__About this exercise__
Your answer should consist only of the lines below from the one with "l s).stream = s.stream" through the one with "l s).frameErrors = s.frameErrors", copied exactly.

__Data excerpts__
* * * *

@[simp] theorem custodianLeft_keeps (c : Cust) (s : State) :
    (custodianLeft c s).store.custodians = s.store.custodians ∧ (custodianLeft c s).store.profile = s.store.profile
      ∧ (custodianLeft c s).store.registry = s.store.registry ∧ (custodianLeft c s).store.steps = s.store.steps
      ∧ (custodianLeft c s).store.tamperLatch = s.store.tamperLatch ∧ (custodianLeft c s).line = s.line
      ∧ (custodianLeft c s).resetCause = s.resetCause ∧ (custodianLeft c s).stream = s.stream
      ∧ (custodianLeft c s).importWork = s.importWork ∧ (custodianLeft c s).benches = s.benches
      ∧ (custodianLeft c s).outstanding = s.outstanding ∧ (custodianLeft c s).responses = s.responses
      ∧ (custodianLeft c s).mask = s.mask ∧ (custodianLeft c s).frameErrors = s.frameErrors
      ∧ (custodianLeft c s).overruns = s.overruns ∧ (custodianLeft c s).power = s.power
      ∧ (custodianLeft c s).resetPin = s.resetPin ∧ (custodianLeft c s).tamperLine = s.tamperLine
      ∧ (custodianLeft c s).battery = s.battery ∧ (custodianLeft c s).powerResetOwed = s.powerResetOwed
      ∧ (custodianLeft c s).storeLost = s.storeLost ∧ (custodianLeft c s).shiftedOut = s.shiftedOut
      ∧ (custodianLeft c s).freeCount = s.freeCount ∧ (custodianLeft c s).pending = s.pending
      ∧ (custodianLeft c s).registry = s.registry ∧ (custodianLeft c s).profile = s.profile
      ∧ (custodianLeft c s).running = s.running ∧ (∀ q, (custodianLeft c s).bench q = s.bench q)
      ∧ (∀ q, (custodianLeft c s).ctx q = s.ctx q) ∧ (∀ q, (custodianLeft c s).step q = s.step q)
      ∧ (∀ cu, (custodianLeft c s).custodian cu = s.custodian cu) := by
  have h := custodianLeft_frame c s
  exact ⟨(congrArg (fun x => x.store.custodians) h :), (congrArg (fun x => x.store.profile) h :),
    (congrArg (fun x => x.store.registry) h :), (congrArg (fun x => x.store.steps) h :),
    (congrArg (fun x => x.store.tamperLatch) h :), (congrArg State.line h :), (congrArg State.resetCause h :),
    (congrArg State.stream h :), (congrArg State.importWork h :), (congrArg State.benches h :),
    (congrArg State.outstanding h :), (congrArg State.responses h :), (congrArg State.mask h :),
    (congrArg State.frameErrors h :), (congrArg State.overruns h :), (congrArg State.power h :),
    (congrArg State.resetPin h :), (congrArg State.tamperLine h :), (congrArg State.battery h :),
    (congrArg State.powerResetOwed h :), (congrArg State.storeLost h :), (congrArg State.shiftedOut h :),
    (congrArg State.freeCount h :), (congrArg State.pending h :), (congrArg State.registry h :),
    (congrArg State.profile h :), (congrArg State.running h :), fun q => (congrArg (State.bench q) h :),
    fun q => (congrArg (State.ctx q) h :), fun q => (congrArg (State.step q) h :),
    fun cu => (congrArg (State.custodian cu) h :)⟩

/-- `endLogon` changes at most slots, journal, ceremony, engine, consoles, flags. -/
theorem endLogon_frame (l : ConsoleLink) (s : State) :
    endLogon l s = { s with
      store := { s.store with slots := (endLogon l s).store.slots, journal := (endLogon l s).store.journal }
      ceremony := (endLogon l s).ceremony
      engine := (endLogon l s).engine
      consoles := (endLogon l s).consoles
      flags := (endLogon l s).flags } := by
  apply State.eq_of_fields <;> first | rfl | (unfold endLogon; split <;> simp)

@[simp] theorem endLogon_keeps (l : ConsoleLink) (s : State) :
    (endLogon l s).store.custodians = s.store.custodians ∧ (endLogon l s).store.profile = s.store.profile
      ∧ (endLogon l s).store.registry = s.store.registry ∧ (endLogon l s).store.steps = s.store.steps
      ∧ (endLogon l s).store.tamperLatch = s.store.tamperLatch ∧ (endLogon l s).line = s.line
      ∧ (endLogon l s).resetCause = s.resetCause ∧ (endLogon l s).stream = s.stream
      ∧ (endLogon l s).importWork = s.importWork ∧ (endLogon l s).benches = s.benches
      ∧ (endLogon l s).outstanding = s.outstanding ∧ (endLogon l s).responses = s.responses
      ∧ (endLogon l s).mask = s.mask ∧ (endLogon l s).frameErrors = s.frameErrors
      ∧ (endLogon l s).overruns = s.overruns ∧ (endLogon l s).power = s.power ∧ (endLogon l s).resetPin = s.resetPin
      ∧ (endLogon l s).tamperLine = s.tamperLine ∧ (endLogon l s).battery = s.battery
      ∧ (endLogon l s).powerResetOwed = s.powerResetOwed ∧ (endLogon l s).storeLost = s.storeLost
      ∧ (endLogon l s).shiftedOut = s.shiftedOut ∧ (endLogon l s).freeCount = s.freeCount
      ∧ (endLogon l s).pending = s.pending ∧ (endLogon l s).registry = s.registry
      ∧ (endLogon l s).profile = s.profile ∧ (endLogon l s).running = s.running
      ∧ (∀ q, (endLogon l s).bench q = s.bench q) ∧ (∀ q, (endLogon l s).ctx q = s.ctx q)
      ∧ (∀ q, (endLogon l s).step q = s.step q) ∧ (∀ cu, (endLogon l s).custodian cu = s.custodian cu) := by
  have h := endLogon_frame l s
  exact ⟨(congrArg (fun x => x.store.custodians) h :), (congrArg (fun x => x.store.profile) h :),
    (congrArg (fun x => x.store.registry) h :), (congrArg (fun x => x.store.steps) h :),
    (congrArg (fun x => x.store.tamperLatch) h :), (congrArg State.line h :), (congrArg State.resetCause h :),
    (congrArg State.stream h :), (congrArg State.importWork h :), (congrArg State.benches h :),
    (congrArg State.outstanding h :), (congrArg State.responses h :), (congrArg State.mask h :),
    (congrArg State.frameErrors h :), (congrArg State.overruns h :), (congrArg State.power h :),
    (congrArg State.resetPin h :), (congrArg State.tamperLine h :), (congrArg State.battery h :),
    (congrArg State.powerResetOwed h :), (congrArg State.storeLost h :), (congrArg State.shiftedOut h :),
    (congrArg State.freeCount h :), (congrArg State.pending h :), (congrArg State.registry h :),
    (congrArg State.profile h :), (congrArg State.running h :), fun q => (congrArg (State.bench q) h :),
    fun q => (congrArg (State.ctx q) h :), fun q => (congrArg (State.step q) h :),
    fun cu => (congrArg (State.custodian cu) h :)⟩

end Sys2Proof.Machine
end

* * * *

__Exercise answer__
      ∧ (endLogon l s).resetCause = s.resetCause ∧ (endLogon l s).stream = s.stream
      ∧ (endLogon l s).importWork = s.importWork ∧ (endLogon l s).benches = s.benches
      ∧ (endLogon l s).outstanding = s.outstanding ∧ (endLogon l s).responses = s.responses
      ∧ (endLogon l s).mask = s.mask ∧ (endLogon l s).frameErrors = s.frameErrors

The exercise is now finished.